- **Activity**
Give only the count of lines that contain "telescope" in the material.

- **Supplied material**
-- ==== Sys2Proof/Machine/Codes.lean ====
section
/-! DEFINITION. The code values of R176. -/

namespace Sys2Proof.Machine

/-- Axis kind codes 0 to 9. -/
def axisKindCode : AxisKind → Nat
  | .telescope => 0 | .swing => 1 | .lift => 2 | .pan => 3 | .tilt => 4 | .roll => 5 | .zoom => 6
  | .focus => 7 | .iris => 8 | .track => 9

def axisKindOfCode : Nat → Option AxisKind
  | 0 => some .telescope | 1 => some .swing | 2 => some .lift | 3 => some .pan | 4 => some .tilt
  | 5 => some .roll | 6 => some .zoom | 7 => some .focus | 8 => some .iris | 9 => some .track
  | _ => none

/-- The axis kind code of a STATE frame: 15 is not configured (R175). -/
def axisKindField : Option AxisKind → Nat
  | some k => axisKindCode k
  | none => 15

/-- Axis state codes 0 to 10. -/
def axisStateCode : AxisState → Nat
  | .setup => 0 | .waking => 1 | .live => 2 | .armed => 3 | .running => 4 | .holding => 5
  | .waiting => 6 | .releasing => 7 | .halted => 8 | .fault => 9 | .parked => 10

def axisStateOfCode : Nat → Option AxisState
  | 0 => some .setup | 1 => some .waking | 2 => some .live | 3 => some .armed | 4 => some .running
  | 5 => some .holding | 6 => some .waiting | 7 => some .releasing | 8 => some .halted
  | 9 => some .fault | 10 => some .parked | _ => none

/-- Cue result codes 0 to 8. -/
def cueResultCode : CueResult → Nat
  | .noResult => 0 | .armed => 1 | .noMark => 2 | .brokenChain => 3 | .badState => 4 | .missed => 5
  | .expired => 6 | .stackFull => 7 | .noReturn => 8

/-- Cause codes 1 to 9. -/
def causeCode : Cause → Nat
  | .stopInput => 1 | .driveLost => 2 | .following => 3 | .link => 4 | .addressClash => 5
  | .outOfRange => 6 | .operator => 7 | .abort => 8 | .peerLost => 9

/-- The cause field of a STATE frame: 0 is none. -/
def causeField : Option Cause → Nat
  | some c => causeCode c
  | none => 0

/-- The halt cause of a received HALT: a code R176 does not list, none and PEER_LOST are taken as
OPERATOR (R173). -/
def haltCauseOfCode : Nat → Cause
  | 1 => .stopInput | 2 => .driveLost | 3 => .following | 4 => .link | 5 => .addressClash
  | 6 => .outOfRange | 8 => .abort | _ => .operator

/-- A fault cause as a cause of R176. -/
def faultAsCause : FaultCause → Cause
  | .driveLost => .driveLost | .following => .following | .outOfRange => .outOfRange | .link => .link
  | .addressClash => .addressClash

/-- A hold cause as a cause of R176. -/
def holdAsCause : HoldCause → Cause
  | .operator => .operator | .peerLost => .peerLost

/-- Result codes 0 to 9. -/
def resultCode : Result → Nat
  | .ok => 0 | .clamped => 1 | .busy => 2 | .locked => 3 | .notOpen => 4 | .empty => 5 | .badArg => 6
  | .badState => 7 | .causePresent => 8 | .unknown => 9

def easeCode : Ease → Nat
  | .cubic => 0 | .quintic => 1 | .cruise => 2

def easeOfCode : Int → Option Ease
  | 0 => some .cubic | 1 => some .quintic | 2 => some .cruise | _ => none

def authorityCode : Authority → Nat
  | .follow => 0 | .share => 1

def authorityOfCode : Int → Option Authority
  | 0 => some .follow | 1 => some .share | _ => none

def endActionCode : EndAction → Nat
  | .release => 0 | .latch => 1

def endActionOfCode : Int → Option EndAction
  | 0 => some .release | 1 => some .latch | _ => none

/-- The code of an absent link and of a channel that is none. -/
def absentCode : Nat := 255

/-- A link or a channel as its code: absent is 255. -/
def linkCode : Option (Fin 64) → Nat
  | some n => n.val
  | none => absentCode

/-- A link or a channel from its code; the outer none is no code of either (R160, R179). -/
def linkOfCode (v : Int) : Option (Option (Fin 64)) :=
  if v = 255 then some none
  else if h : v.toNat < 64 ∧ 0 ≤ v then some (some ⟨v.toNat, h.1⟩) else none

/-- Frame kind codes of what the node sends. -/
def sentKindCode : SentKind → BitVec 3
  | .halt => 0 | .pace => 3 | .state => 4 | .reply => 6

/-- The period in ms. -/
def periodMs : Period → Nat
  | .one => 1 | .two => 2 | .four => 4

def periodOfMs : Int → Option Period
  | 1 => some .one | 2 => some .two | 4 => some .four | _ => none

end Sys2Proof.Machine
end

- **Written response**
2